And so last evening I called someone who would definitely know. Kelly, my friend Peter’s wife, is a devout lifelong Catholic, the mother of three girls and the dedicated teacher of a second-grade CCD class.
When I told Kelly I was calling with a theological question, she warned me that she’s by no means a theologian. “I just teach seven- and eight-year-old kids the church basics,” she said. “I’m preparing them for their first communion in May.”
“That’s perfect,” I assured her. “The church basics—that’s why I’m calling.”
Here’s how our conversation went.
Me: So, what are your students learning now?
Kelly: Well, in January they had their first reconciliation. So they had to confess all their sins to the priest. Well, whatever sins they may have committed by age seven or eight…
Me: What kinds of sins do they confess?
Kelly: Anything they’ve done that wasn’t kind. Like not listening to their mother, or hurting their brother or sister.
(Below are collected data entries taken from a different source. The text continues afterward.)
/-! ### Settling (R149 to R151) -/

/-- The target as a high sample in SETTLING amends it; `fresh` for a new bounce (R149). -/
def ImpactRecord.bounce (r : ImpactRecord) (a : Accel) (fresh : Bool) : ImpactRecord :=
  { r with
    bounces := if fresh then min 255 (r.bounces + 1) else r.bounces
    peakM := if r.peakM < accelSquared a then accelSquared a else r.peakM
    peak := if r.peakM < accelSquared a then isqrt (accelSquared a) else r.peak
    axis := if r.peakM < accelSquared a then dominantAxis a else r.axis
    clipped := r.clipped || accelClipped a
    severity :=
      if r.peakM < accelSquared a then severityOf (isqrt (accelSquared a)) (r.clipped || accelClipped a)
      else if accelClipped a then .severe else r.severity }

/-- A high sample in SETTLING (R149). All that it changes of the target, a new bounce, a higher peak and a clipped mark, is
handed as one amendment, and the place is rewritten once: R149 hands "each change to the target" as "an amendment", which
leaves open whether several changes of one sample are one (DESIGN CHOICE, assumption log 7). -/
def State.settlingHigh (s : State) (g : Settling) (a : Accel) : State :=
  (s.amend g.target (fun r => r.bounce a (!g.inBounce))).setDrop { s.drop with
    settling := some { g with settleTimer := s.inMs s.drop.thresholds.settle, q := 0, inBounce := true } }

/-- The ground is left again: SETTLING to FALLING (R150). -/
def State.fallAgain (s : State) (q : Nat) : State :=
  (s.setDrop { s.drop with
    state := .falling
    n := some q
    r := some 0
    settling := none
    episode := match s.drop.episode with
      | some e => some { e with continued := true }
      | none => none }).postFallStart q

/-- A good sample in SETTLING, by its judgement (R149, R150). -/
def State.settlingSample (s : State) (g : Settling) (a : Accel) : State :=
  if s.drop.thresholds.isHigh (accelSquared a) then s.settlingHigh g a
  else if s.drop.thresholds.isLow (accelSquared a) then
    if s.drop.thresholds.run ≤ g.q + 1 then s.fallAgain (g.q + 1)
    else s.setDrop { s.drop with settling := some { g with q := g.q + 1, inBounce := false } }
  else s.setDrop { s.drop with settling := some { g with q := 0, inBounce := false } }

/-- SETTLING ends (R151). -/
def State.settled (s : State) : State := (s.setDrop { s.drop with settling := none }).endEpisode.enterQuiet

/-! ### Good samples (R141, R142, R144) -/

/-- A good sample in QUIET (R141); a high one in SUSPECT is taken so too (R142). -/
def State.quietSample (s : State) (a : Accel) : State :=
  if s.drop.thresholds.isLow (accelSquared a) then s.setDrop { s.drop with state := .suspect, n := some 1 }
  else if s.drop.thresholds.isHigh (accelSquared a) && s.drop.thresholds.isStrike (accelSquared a) then s.enterImpact .strike 0 a
  else s.enterQuiet

/-- A good sample in SUSPECT (R142). -/
def State.suspectSample (s : State) (n : Nat) (a : Accel) : State :=
  if s.drop.thresholds.isLow (accelSquared a) then
    if s.drop.thresholds.run ≤ n + 1 then s.enterFalling (n + 1) else s.setDrop { s.drop with n := some (n + 1) }
  else s.quietSample a

/-- n after a sample period of a fall (R136, R144). -/
def fallCount (n : Nat) : Nat := min 2047 (n + 1)

/-- A good sample in FALLING (R144). -/
def State.fallingSample (s : State) (n r : Nat) (a : Accel) : State :=
  if s.drop.thresholds.isHigh (accelSquared a) then s.enterImpact .drop n a
  else if s.drop.thresholds.isLow (accelSquared a) then s.setDrop { s.drop with n := some (fallCount n), r := some 0 }
  else if 8 ≤ r + 1 then s.caught (fallCount n)
  else s.setDrop { s.drop with n := some (fallCount n), r := some (r + 1) }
Me: Is name-calling a sin?
Kelly: Of course. It’s not very nice, is it?
Me: No, it’s not. What about flipping the finger in church? Is that a sin?
Kelly: [Pauses] What? The middle finger?
Me: Yes. Or, like Tony Soprano, flicking a hand under your chin?
Kelly: Well, it’s definitely a turning away from God, because it hurts someone’s feelings. It’s a venial sin. And it’s especially bad if it’s done…in a church!
Me: What would a priest say to a kid who did such a thing?
Kelly: Again, I’m not a priest, but he’d probably tell them it’s a bad thing to do. The church is all about love and kindness. God is love, and we are supposed to love. Flipping the… finger… isn’t loving!
Kelly: But then, if the child has confessed this, the priest would probably tell him he’s forgiven and instruct him not to do it again.
Me: But as you say, only if he’s confessed…
Kelly: Well, yes, of course… On the other hand, kids sometimes don’t know what they’re doing. They’re just copying what they’ve seen their father do, so it all depends…
Me: Right. But what if you’re not a child. What if you’re an adult, and you “flip the finger” in church?
Kelly: An adult!...Well, that’s even worse, because adults definitely know what they’re doing!
Me: OK. Now say you’re a Supreme Court Justice, and you “flip the finger” in church, just feet from the altar?
Kelly: [Long pause] Huh? …A judge?
Me: Thanks, Kelly. You’ve been a great help!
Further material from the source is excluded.